The user now has to enter the OTPs in an input field within a specified period of time
(Eldefrawy, Khan, Alghathbar, Kim, and Elkamchouchi, 2011). If the OTPs restrictions are
satisfied, then the user gains access.
Ting and Mafera (2014) claim that OTPs can be generated by dedicated devices such
as Go-Token or by a software program. Even though OTPs are reliable to a given extent, they
are nevertheless associated with certain vulnerabilities. Sun, Sun, Wang, and Jing (2015) add
that OTPs complement the traditional ID and password system by adding an extra layer of
security. There are two common types of OTPs, namely; time-based OTP and HMAC-based
OTPs (event-based). Furthermore, OTPs can also be understood from a hardware or software
perspective. The hardware-based OTP uses a built-in clock and a factory-encoded secret key.
On the other hand, software-based OTPs have similarly become popular particularly with the
increased use of smartphones. Here, an application is installed into the user device and can
prompt for code input to access to system applications.
The Bank of America Merrill Lynch is one of the entities that utilize a software-based
OTP solution. (Finextra Research, 2019). Users need to install an App on Apple Watch which


allows them to generate an OTP in order to access its Cash-Pro App. However, softwarebased OTPs are relatively less secure because the operating system can be compromised.
Additionally, rootkits can steal the OTP and thirdly, denial of service attacks can prevent the
generation of OTPs in real-time (Sun, Sun, Wang, and Jing, 2015).
In terms of advantages, OTPs are useful as they provide an extra layer that can
prevent an unauthorized access to an email or account. Furthermore, OTPs can prevent
spammers and bots as they can show whether a user is a human or robot. However, despite
the benefits conferred by OTPs, they nevertheless experience issues. OTPs are similarly
exposed to many other security issues. More specifically, wireless interceptions have the
capability to intercept the OTPs as they can by-pass the installed security layers. As shown in
illustration 1 above, the OTPs can be sent to mobile phones which are powered by small 3G
base stations (“femtocells”) (Mulliner, Borgaonkar, Stewin, & Seifert, 2013). However,
attackers can install a modified firmware on the femtocell, effectively allowing third parties
to eavesdrop on the communication between the base stations and mobile phones.
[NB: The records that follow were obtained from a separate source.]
-- ==== Sys2Proof/Machine/Ports.lean ====
section
/-! DEFINITION. The two ports as their controllers see them: a Burst Link frame and a Policy Port write put
the commands they spell before the part, and a read returns what the part holds for it (12.1, 12.2). -/

namespace Sys2Proof.Machine

open Sys2Proof

/-- The modem sends a frame: what it comes to is the next command the part takes (R172). -/
def State.withLinkFrame (s : State) (bytes : List Byte) : State :=
  s.withPending (linkFrame bytes :: s.pending)

/-- The next `n` bytes the controller clocks out in the response part; a part held in reset does not answer
(R172, R179). -/
def State.linkRead (s : State) (n : Nat) : Option (List Byte) :=
  if s.rstHeld then none else some ((List.range n).map s.link.byteOut)

/-- The thermal manager writes these bytes to a target address: at the port's own address the events of the
write are the next the part takes; another address is not the part's (R175). -/
def State.withPolicyWrite (s : State) (address : BitVec 7) (bytes : List Byte) : State :=
  if address = s.policy.address then s.withPending (policyWrite bytes ++ s.pending) else s

/-- A read transfer of `n` bytes from a target address. It changes nothing; at another address, and while
the part is held in reset, nothing answers (R175, R179). -/
def State.policyRead (s : State) (address : BitVec 7) (n : Nat) : Option (List Byte) :=
  if s.rstHeld = false ∧ address = s.policy.address then
    some ((List.range n).map s.policy.response.byteOut)
  else none

end Sys2Proof.Machine
end

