-- ==== Sys2Proof/Certificates/Slice0/Obligations.lean ====
section
/-! DEFINITION. The statements for the provers. The rules R1 to R182 are those of spec/. A response part is
written with `State.answerLink` (header, then answer, R172) and a Policy Port answer with `State.reply`
(status and data in the buffer, the in-flight marker cleared, R175). -/

section

open Sys2Proof Sys2Proof.Machine

/-! ### The machine -/

/-- The command at the front of the queue is taken with the queue's rest (the block's queue is the model's
own); on an empty queue the part idles (the model's choice, assumption 2). -/
def Obligations.StepTakesFrontCommand : Prop :=
  (∀ (c : Instr) (rest : List Instr) (s : State),
    step { s with pending := c :: rest } = exec c { s with pending := rest }) ∧
  ∀ s : State, s.pending = [] → step s = .next s

/-- Every command completes in every state, and none touches the commands that wait behind it (the queue is
the model's own, assumption 9; that it stands across POWER_ON, RST_N_ASSERT and SOFT_RESET too is the model's
choice, assumption 14). -/
def Obligations.EveryCommandCompletes : Prop :=
  ∀ (c : Instr) (s : State), ∃ t : State, exec c s = .next t ∧ t.pending = s.pending

/-- R176, orders 2 and 3: a command of the table other than READ_STATUS is answered NOT_READY while LOADING,
then BAD_LENGTH for a payload of another length; either way no other state changes. R175: the end of a write
whose command byte is not in flight takes nothing and leaves the buffer (that another command's byte in flight
counts so is the model's reading, assumption 6). -/
def Obligations.UnservedPolicyCommandsChangeNothing : Prop :=
  ∀ (c : Instr) (b : Byte) (n : Nat) (payload : List Byte) (s : State),
    policyCommand c = some (b, n, payload) → s.rstHeld = false →
    (s.policy.inFlight = some b → s.loader.load = .loading → exec c s = .next (s.reply .notReady [])) ∧
    (s.policy.inFlight = some b → s.loader.load = .ready → payload.length ≠ n →
      exec c s = .next (s.reply .badLength [])) ∧
    (s.policy.inFlight ≠ some b → exec c s = .next s)

/-- R175, R176, R177: a command byte sets the marker; an unknown command is answered BAD_COMMAND before every
other check; READ_STATUS is answered OK with the data of 12.4.5 in every load state, BAD_LENGTH when a payload
came with it; the reply clears the marker, and with no byte in flight the end of a write takes nothing. R175
and 12.4.3: a write to the port's address comes to the arrival of its command byte and then the command of that
byte, a write without one to nothing; a read returns status, data length and data, then bytes 0x00, and only at
the port's address. R179: a part held in reset answers no read. (That the marker holds its command byte is the
model's choice, assumption 6, and that a write puts both its events at the front of the queue assumption 9.) -/
def Obligations.PolicyPortOwnCommands : Prop :=
  (∀ s : State, s.rstHeld = false →
    (∀ b : Byte, exec (.commandByteArrival b) s =
      .next { s with policy := { s.policy with inFlight := some b } }) ∧
    (∀ (b : Byte) (p : List Byte), s.policy.inFlight = some b → exec (.badCommand b p) s =
      .next { s with policy := ⟨none, ⟨.badCommand, []⟩, s.policy.address⟩ }) ∧
    (s.policy.inFlight = some 0x60 →
      exec (.readStatus []) s = .next { s with policy := ⟨none, ⟨.ok, s.statusBytes⟩, s.policy.address⟩ } ∧
      ∀ p : List Byte, p ≠ [] → exec (.readStatus p) s =
        .next { s with policy := ⟨none, ⟨.badLength, []⟩, s.policy.address⟩ }) ∧
    (∀ (b : Byte) (p : List Byte), s.policy.inFlight = none →
      exec (.badCommand b p) s = .next s ∧ exec (.readStatus p) s = .next s)) ∧
  (∀ (c : Instr) (b : Byte) (n : Nat) (p : List Byte), policyCommand c = some (b, n, p) →
    policyCommandOf b p = c ∧ b ∈ policyCommandBytes) ∧
  (∀ p : List Byte, policyCommandOf 0x60 p = .readStatus p ∧
    ∀ b : Byte, b ∉ policyCommandBytes → policyCommandOf b p = .badCommand b p) ∧
  ∀ s : State,
    s.withPolicyWrite s.policy.address [] = s ∧
    (∀ (b : Byte) (p : List Byte), s.withPolicyWrite s.policy.address (b :: p) =
      { s with pending := .commandByteArrival b :: policyCommandOf b p :: s.pending }) ∧
    (∀ (a : BitVec 7) (bytes : List Byte), a ≠ s.policy.address → s.withPolicyWrite a bytes = s) ∧
    (∀ (a : BitVec 7) (n : Nat), s.rstHeld = true ∨ a ≠ s.policy.address → s.policyRead a n = none) ∧
    (∀ n : Nat, s.rstHeld = false → ∃ bytes : List Byte,
      s.policyRead s.policy.address n = some bytes ∧ bytes.length = n ∧
      (∀ x, bytes[0]? = some x → x = toByte s.policy.response.status.code) ∧
      (∀ x, bytes[1]? = some x → x = toByte s.policy.response.data.length) ∧
      ∀ (i : Nat) (x : Byte), bytes[i + 2]? = some x → x = s.policy.response.data.getD i 0x00)

/-- The layouts of 12.4.2, 12.4.4 and 12.4.5, byte by byte: the GRANT record, CLOSE_RESULT, a notice, the link
status, the chain report, PEEK_CONTEXT, READ_EVENTS and READ_STATUS; and the encodings of 12.3 and R176. -/
def Obligations.AnswersHaveTheirLayout : Prop :=
  let byte := fun (v place : Nat) => toByte (v / 256 ^ place)
  let flag := fun (b : Bool) (weight : Nat) => if b then weight else 0
  let signed := fun x : Int => (BitVec.ofInt 16 x).toNat
  (∀ r : GrantRecord, r.bytes = [toByte r.outcome.code, r.tag, r.chain, toByte r.code, toByte r.reduction,
    toByte r.factor.code, toByte r.cls, toByte (flag r.framed 1), toByte (withheldCode r.reason),
    toByte (refusalCode r.refusal)]) ∧
  (∀ (r : CloseResult) (c t : Byte), closeBytes r c t = [toByte r.code, c, t]) ∧
  (∀ n : Notice, n.bytes =
    [0x00, toByte n.kind.code, toByte n.mask.toNat, byte n.value.toNat 1, byte n.value.toNat 0]) ∧
  (∀ (s : State) (c : Chain),
    let x := s.thermal.chains[c]
    let w := s.windows.chains[c]
    let g := s.grants.chains[c]
    let e := s.engine[c]
    let left := s.context.current.chains[c].windowLimit - (w.sum + g.reserved)
    let flags := flag x.pinned 1 + flag (w.ring.any fun b => b.pinned) 2
      + flag (decide (s.mismatch.chains[c].state = .mismatched)) 4
    s.chainReport c =
      [byte (signed x.estimate) 1, byte (signed x.estimate) 0, toByte flags, toByte x.state.code,
        byte w.sum 4, byte w.sum 3, byte w.sum 2, byte w.sum 1, byte w.sum 0,
        byte g.reserved 2, byte g.reserved 1, byte g.reserved 0,
        byte left 4, byte left 3, byte left 2, byte left 1, byte left 0,
        toByte g.opened.length, toByte w.residue, byte e.issued 1, byte e.issued 0,
        byte e.reduced 1, byte e.reduced 0, byte e.withheld 1, byte e.withheld 0,
        byte g.lateCloses 1, byte g.lateCloses 0, toByte e.lastFactor.code]) ∧
  (∀ x : Context, x.bytes.length = 37 ∧
    (∀ c : Chain, (x.bytes.drop (8 * c.val)).take 8 =
      [toByte (flag x.chains[c].enabled 1), toByte x.chains[c].ceiling, toByte x.chains[c].minimum,
        byte x.chains[c].windowLimit 4, byte x.chains[c].windowLimit 3, byte x.chains[c].windowLimit 2,
        byte x.chains[c].windowLimit 1, byte x.chains[c].windowLimit 0]) ∧
    x.bytes.drop 32 = [byte x.poolLimit 2, byte x.poolLimit 1, byte x.poolLimit 0, toByte x.lifetime,
      toByte x.triggers.toNat]) ∧
  (∀ e : EventLatch, e.bytes.length = 21 ∧
    (∀ i : Fin 9, (e.bytes.drop (2 * i.val)).take 2 =
      [toByte (flag e.records[i].raised 128 + e.records[i].mask.toNat), toByte e.records[i].count]) ∧
    e.bytes.drop 18 = [byte e.alertMask.toNat 1, byte e.alertMask.toNat 0,
      match e.latch with
      | none => 0x00
      | some .overloadCrit => 0x01
      | some .trip => 0x02
      | some .mismatch => 0x03]) ∧
  (∀ s : State,
    let q := s.sequencer
    let y := s.supply
    let count := fun (c : Chain) (weight : Nat) => weight * s.grants.chains[c].opened.length
    s.linkStatus = [0x00, toByte (count 0 1 + count 1 4 + count 2 16 + count 3 64), toByte s.notices.length,
      toByte q.state.code,
      match q.state with
      | .running => toByte q.b
      | .frozen => toByte q.b
      | .holding => toByte q.b
      | .idle => 0x00
      | .starting => 0x00] ∧
    s.statusBytes.length = 67 ∧
    s.statusBytes.take 5 = [toByte s.loader.load.code, toByte s.loader.image.code,
      byte (signed s.thermal.board.temp) 1, byte (signed s.thermal.board.temp) 0,
      toByte (flag s.thermal.board.pinned 1 + flag s.thermal.board.onFallback 2)] ∧
    (∀ i : Input, let r := s.scanner.inputs[i]
      (s.statusBytes.drop (5 + 3 * i.val)).take 3 =
        [byte (signed r.lastValue) 1, byte (signed r.lastValue) 0,
          toByte (r.lastStatus.code + 4 * r.invalidRun + flag r.lastPinned 32 + flag r.lost 128)]) ∧
    (∀ i : Fin 6, s.statusBytes[20 + i.val]? = some (toByte s.classifier.matchers[i].state.code)) ∧
    (s.statusBytes.drop 26).take 9 =
      [toByte q.state.code,
        match q.remembered with
        | none => 0x00
        | some .running => 0x02
        | some .holding => 0x04,
        toByte q.step.val, toByte q.b, toByte q.k, byte q.runCount 1, byte q.runCount 0,
        toByte q.repeatsLeft, toByte q.holdCount] ∧
    (q.state = .idle → (s.statusBytes.drop 35).take 3 = [0, 0, 0]) ∧
    (q.state ≠ .idle → (s.statusBytes.drop 35).take 3 =
      [toByte q.run.start.val, toByte q.run.stop.val, toByte q.run.repeats]) ∧
    (q.pendingStart = none → (s.statusBytes.drop 38).take 4 = [0, 0, 0, 0]) ∧
    (∀ r : RunParams, q.pendingStart = some r →
      (s.statusBytes.drop 38).take 4 = [1, toByte r.start.val, toByte r.stop.val, toByte r.repeats]) ∧
    (s.statusBytes.drop 42).take 12 =
      [toByte (flag q.frame 1), toByte (flag y.warnLine.taken 1 + flag y.critLine.taken 2),
        if y.critLine.taken then 2 else if y.warnLine.taken then 1 else 0,
        toByte y.applied.code, toByte (flag y.hold.isSome 1), byte y.limit 2, byte y.limit 1, byte y.limit 0,
        byte s.grants.poolSum 3, byte s.grants.poolSum 2, byte s.grants.poolSum 1, byte s.grants.poolSum 0] ∧
    (∀ c : Chain, let m := s.mismatch.chains[c]
      (s.statusBytes.drop (54 + 3 * c.val)).take 3 =
        [toByte m.state.code, toByte m.overRun, toByte m.underRun]) ∧
    s.statusBytes[66]? = some (toByte s.context.stack.length)) ∧
  [GrantOutcome.granted, .withheld, .refused].map (·.code) = [0, 1, 2] ∧
  [Factor.unlimited, .policy, .pool, .mismatch, .startup, .thermal, .schedule, .window, .floor].map (·.code) =
    [0, 1, 2, 3, 4, 5, 6, 7, 8] ∧
  [none, some WithheldReason.disabled, some .trip, some .belowMin].map withheldCode = [0, 1, 2, 3] ∧
  [none, some RefusalCode.badChain, some .badDuration, some .openFull, some .dupTag, some .badFrame].map
    refusalCode = [0, 1, 2, 3, 4, 5] ∧
  [CloseResult.closed, .closedWithLapse, .unknownTag, .badChain, .badFrame].map (·.code) = [0, 1, 2, 3, 4] ∧
  [NoticeKind.scheduleStart, .scheduleEnding, .scheduleEnd, .frameEnter, .frameLeave, .tripChange, .poolCut,
    .mismatchChange].map (·.code) = [1, 2, 3, 4, 5, 6, 7, 8] ∧
  [ThermalState.normal, .warm, .tripped, .unknown].map (·.code) = [0, 1, 2, 3] ∧
  [SequencerState.idle, .starting, .running, .frozen, .holding].map (·.code) = [0, 1, 2, 3, 4] ∧
  [SupplyLevel.nominal, .warn, .crit].map (·.code) = [0, 1, 2] ∧
  [MatcherState.disabled, .enabled, .writing].map (·.code) = [0, 1, 2] ∧
  [SensorStatus.unread, .valid, .invalid].map (·.code) = [0, 1, 2] ∧
  [MismatchState.clear, .mismatched].map (·.code) = [0, 1] ∧
  [LoadState.loading, .ready].map (·.code) = [0, 1] ∧
  [ImageStatus.imageUsed, .defaultsUsed, .inProgress].map (·.code) = [0, 1, 2] ∧
  [Status.ok, .busy, .range, .wrongState, .stackFull, .stackEmpty, .notReady, .badCommand, .badLength].map
    (·.code) = [0, 1, 2, 3, 4, 5, 6, 7, 8]
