@[simp] theorem State.withhold_frame (s : State) (c : Chain) (chain tag : Byte) (reason : WithheldReason) (factor : Factor) (cls : Nat) :
    ((s.withhold c chain tag reason factor cls).state).pending = s.pending ∧ ((s.withhold c chain tag reason factor cls).state).rstHeld = s.rstHeld ∧
    ((s.withhold c chain tag reason factor cls).state).link = s.link ∧ ((s.withhold c chain tag reason factor cls).state).grants = s.grants ∧
    ((s.withhold c chain tag reason factor cls).state).windows = s.windows ∧ ((s.withhold c chain tag reason factor cls).state).thermal = s.thermal ∧
    ((s.withhold c chain tag reason factor cls).state).scanner = s.scanner ∧ ((s.withhold c chain tag reason factor cls).state).classifier = s.classifier ∧
    ((s.withhold c chain tag reason factor cls).state).sequencer = s.sequencer ∧ ((s.withhold c chain tag reason factor cls).state).supply = s.supply ∧
    ((s.withhold c chain tag reason factor cls).state).mismatch = s.mismatch ∧ ((s.withhold c chain tag reason factor cls).state).context = s.context ∧
    ((s.withhold c chain tag reason factor cls).state).events = s.events ∧ ((s.withhold c chain tag reason factor cls).state).notices = s.notices ∧
    ((s.withhold c chain tag reason factor cls).state).policy = s.policy ∧ ((s.withhold c chain tag reason factor cls).state).loader = s.loader ∧
    ((s.withhold c chain tag reason factor cls).state).freeCount = s.freeCount := by simp [State.withhold]

@[simp] theorem State.issueOrWithhold_frame (s : State) (c : Chain) (chain tag : Byte) (preq d cls : Nat) (factor : Factor) (g : Option Nat) :
    ((s.issueOrWithhold c chain tag preq d cls factor g).state).pending = s.pending ∧ ((s.issueOrWithhold c chain tag preq d cls factor g).state).rstHeld = s.rstHeld ∧
    ((s.issueOrWithhold c chain tag preq d cls factor g).state).link = s.link ∧ ((s.issueOrWithhold c chain tag preq d cls factor g).state).windows = s.windows ∧
    ((s.issueOrWithhold c chain tag preq d cls factor g).state).thermal = s.thermal ∧ ((s.issueOrWithhold c chain tag preq d cls factor g).state).scanner = s.scanner ∧
    ((s.issueOrWithhold c chain tag preq d cls factor g).state).classifier = s.classifier ∧ ((s.issueOrWithhold c chain tag preq d cls factor g).state).sequencer = s.sequencer ∧
    ((s.issueOrWithhold c chain tag preq d cls factor g).state).supply = s.supply ∧ ((s.issueOrWithhold c chain tag preq d cls factor g).state).mismatch = s.mismatch ∧
    ((s.issueOrWithhold c chain tag preq d cls factor g).state).context = s.context ∧ ((s.issueOrWithhold c chain tag preq d cls factor g).state).events = s.events ∧
    ((s.issueOrWithhold c chain tag preq d cls factor g).state).notices = s.notices ∧ ((s.issueOrWithhold c chain tag preq d cls factor g).state).policy = s.policy ∧
    ((s.issueOrWithhold c chain tag preq d cls factor g).state).loader = s.loader ∧ ((s.issueOrWithhold c chain tag preq d cls factor g).state).freeCount = s.freeCount := by
  unfold State.issueOrWithhold; split
  · simp
  · split <;> simp

@[simp] theorem State.decision_frame (s : State) (c : Chain) (chain tag : Byte) (preq d : Nat) (cls : Fin 8) (k : ClassEntry) :
    ((s.decision c chain tag preq d cls k).state).pending = s.pending ∧ ((s.decision c chain tag preq d cls k).state).rstHeld = s.rstHeld ∧
    ((s.decision c chain tag preq d cls k).state).link = s.link ∧ ((s.decision c chain tag preq d cls k).state).windows = s.windows ∧
    ((s.decision c chain tag preq d cls k).state).thermal = s.thermal ∧ ((s.decision c chain tag preq d cls k).state).scanner = s.scanner ∧
    ((s.decision c chain tag preq d cls k).state).classifier = s.classifier ∧ ((s.decision c chain tag preq d cls k).state).sequencer = s.sequencer ∧
    ((s.decision c chain tag preq d cls k).state).supply = s.supply ∧ ((s.decision c chain tag preq d cls k).state).mismatch = s.mismatch ∧
    ((s.decision c chain tag preq d cls k).state).context = s.context ∧ ((s.decision c chain tag preq d cls k).state).events = s.events ∧
    ((s.decision c chain tag preq d cls k).state).notices = s.notices ∧ ((s.decision c chain tag preq d cls k).state).policy = s.policy ∧
    ((s.decision c chain tag preq d cls k).state).loader = s.loader ∧ ((s.decision c chain tag preq d cls k).state).freeCount = s.freeCount := by
  unfold State.decision; dsimp only; repeat' split
  all_goals simp

@[simp] theorem State.takeRequest_frame (s : State) (chain tag : Byte) (preq d : Nat) (desc : Descriptor) :
    ((s.takeRequest chain tag preq d desc).state).pending = s.pending ∧ ((s.takeRequest chain tag preq d desc).state).rstHeld = s.rstHeld ∧
    ((s.takeRequest chain tag preq d desc).state).link = s.link ∧ ((s.takeRequest chain tag preq d desc).state).windows = s.windows ∧
    ((s.takeRequest chain tag preq d desc).state).thermal = s.thermal ∧ ((s.takeRequest chain tag preq d desc).state).scanner = s.scanner ∧
    ((s.takeRequest chain tag preq d desc).state).classifier = s.classifier ∧ ((s.takeRequest chain tag preq d desc).state).sequencer = s.sequencer ∧
    ((s.takeRequest chain tag preq d desc).state).supply = s.supply ∧ ((s.takeRequest chain tag preq d desc).state).mismatch = s.mismatch ∧
    ((s.takeRequest chain tag preq d desc).state).context = s.context ∧ ((s.takeRequest chain tag preq d desc).state).events = s.events ∧
    ((s.takeRequest chain tag preq d desc).state).notices = s.notices ∧ ((s.takeRequest chain tag preq d desc).state).policy = s.policy ∧
    ((s.takeRequest chain tag preq d desc).state).loader = s.loader ∧ ((s.takeRequest chain tag preq d desc).state).freeCount = s.freeCount := by
  unfold State.takeRequest; repeat' split
  all_goals simp

@[simp] theorem State.zeroCounters_frame (s : State) (c : Chain) :
    (s.zeroCounters c).pending = s.pending ∧ (s.zeroCounters c).rstHeld = s.rstHeld ∧
    (s.zeroCounters c).link = s.link ∧ (s.zeroCounters c).windows = s.windows ∧
    (s.zeroCounters c).thermal = s.thermal ∧ (s.zeroCounters c).scanner = s.scanner ∧
    (s.zeroCounters c).classifier = s.classifier ∧ (s.zeroCounters c).sequencer = s.sequencer ∧
    (s.zeroCounters c).supply = s.supply ∧ (s.zeroCounters c).mismatch = s.mismatch ∧
    (s.zeroCounters c).context = s.context ∧ (s.zeroCounters c).events = s.events ∧
    (s.zeroCounters c).notices = s.notices ∧ (s.zeroCounters c).policy = s.policy ∧
    (s.zeroCounters c).loader = s.loader ∧ (s.zeroCounters c).freeCount = s.freeCount := by simp [State.zeroCounters]

@[simp] theorem State.setMismatch_frame (s : State) (c : Chain) (m : MismatchChain) :
    (s.setMismatch c m).pending = s.pending ∧ (s.setMismatch c m).rstHeld = s.rstHeld ∧
    (s.setMismatch c m).link = s.link ∧ (s.setMismatch c m).engine = s.engine ∧
    (s.setMismatch c m).grants = s.grants ∧ (s.setMismatch c m).windows = s.windows ∧
    (s.setMismatch c m).thermal = s.thermal ∧ (s.setMismatch c m).scanner = s.scanner ∧
    (s.setMismatch c m).classifier = s.classifier ∧ (s.setMismatch c m).sequencer = s.sequencer ∧
    (s.setMismatch c m).supply = s.supply ∧ (s.setMismatch c m).context = s.context ∧
    (s.setMismatch c m).events = s.events ∧ (s.setMismatch c m).notices = s.notices ∧
    (s.setMismatch c m).policy = s.policy ∧ (s.setMismatch c m).loader = s.loader ∧
    (s.setMismatch c m).freeCount = s.freeCount := by simp [State.setMismatch]

@[simp] theorem State.enterMismatch_frame (s : State) (c : Chain) :
    (s.enterMismatch c).pending = s.pending ∧ (s.enterMismatch c).rstHeld = s.rstHeld ∧
    (s.enterMismatch c).link = s.link ∧ (s.enterMismatch c).engine = s.engine ∧
    (s.enterMismatch c).grants = s.grants ∧ (s.enterMismatch c).windows = s.windows ∧
    (s.enterMismatch c).thermal = s.thermal ∧ (s.enterMismatch c).scanner = s.scanner ∧
    (s.enterMismatch c).classifier = s.classifier ∧ (s.enterMismatch c).supply = s.supply ∧
    (s.enterMismatch c).context = s.context ∧ (s.enterMismatch c).policy = s.policy ∧
    (s.enterMismatch c).loader = s.loader ∧ (s.enterMismatch c).freeCount = s.freeCount := by simp [State.enterMismatch]

@[simp] theorem State.leaveMismatch_frame (s : State) (c : Chain) :
    (s.leaveMismatch c).pending = s.pending ∧ (s.leaveMismatch c).rstHeld = s.rstHeld ∧
    (s.leaveMismatch c).link = s.link ∧ (s.leaveMismatch c).engine = s.engine ∧
    (s.leaveMismatch c).grants = s.grants ∧ (s.leaveMismatch c).windows = s.windows ∧
    (s.leaveMismatch c).thermal = s.thermal ∧ (s.leaveMismatch c).scanner = s.scanner ∧
    (s.leaveMismatch c).classifier = s.classifier ∧ (s.leaveMismatch c).sequencer = s.sequencer ∧
    (s.leaveMismatch c).supply = s.supply ∧ (s.leaveMismatch c).context = s.context ∧
    (s.leaveMismatch c).events = s.events ∧ (s.leaveMismatch c).policy = s.policy ∧
    (s.leaveMismatch c).loader = s.loader ∧ (s.leaveMismatch c).freeCount = s.freeCount := by simp [State.leaveMismatch]

@[simp] theorem State.reflectCode_frame (s : State) (c : Chain) (r : Nat) :
    (s.reflectCode c r).pending = s.pending ∧ (s.reflectCode c r).rstHeld = s.rstHeld ∧
    (s.reflectCode c r).link = s.link ∧ (s.reflectCode c r).engine = s.engine ∧
    (s.reflectCode c r).grants = s.grants ∧ (s.reflectCode c r).windows = s.windows ∧
    (s.reflectCode c r).thermal = s.thermal ∧ (s.reflectCode c r).scanner = s.scanner ∧
    (s.reflectCode c r).classifier = s.classifier ∧ (s.reflectCode c r).supply = s.supply ∧
    (s.reflectCode c r).context = s.context ∧ (s.reflectCode c r).policy = s.policy ∧
    (s.reflectCode c r).loader = s.loader ∧ (s.reflectCode c r).freeCount = s.freeCount := by
  unfold State.reflectCode; dsimp only; repeat' split
  all_goals simp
As such,
hackers can intercept all forms of communication such as SMS, voice calls and MMS. In the
past, GSM technology was the preferred model of delivering SMS to users, but this system
has security issues (Karia, Patankar, and Tawde, 2014). That is, it had weak encryption
algorithms and the lack of mutual authentication. Therefore, wireless interceptions are
possible due to protocol weaknesses at the femtocell and weak encryption algorithms as well
as lack of mutual authentication.
Mobile Trojans are a rising threat to OTPs. These are malwares that can intercept
SMS containing OTPs. These malwares are created to steal the SMS particularly those
involving financial transactions (Mulliner, Borgaonkar, Stewin, and Seifert, 2013). For
instance, the ZITMO Trojan that could install on the Symbian OS. And receive an SMS from
a mobile network and immediately forward it to a predefined mobile number (Mulliner,


Borgaonkar, Stewin, and Seifert, 2013). Once the hacker received the OTP, he or she could
easily login into the target network. However, McDonald (2017) warns that the manner in
which Trojans hijack mobile phone is not well known. This is a weakness that should be
researched in depth.
Fingerprint Scanners for Account Security
Fingerprint scanners have also been adopted to enhance user security on online
systems. These scanners use biometric template data to authenticate user identity (Yang and
Wang, 2019). This data is stored in a database and should be protected from unauthorized
access. This is because once the data is compromised; then hackers can create new identities.
An illustration of a fingerprint identification process is shown below.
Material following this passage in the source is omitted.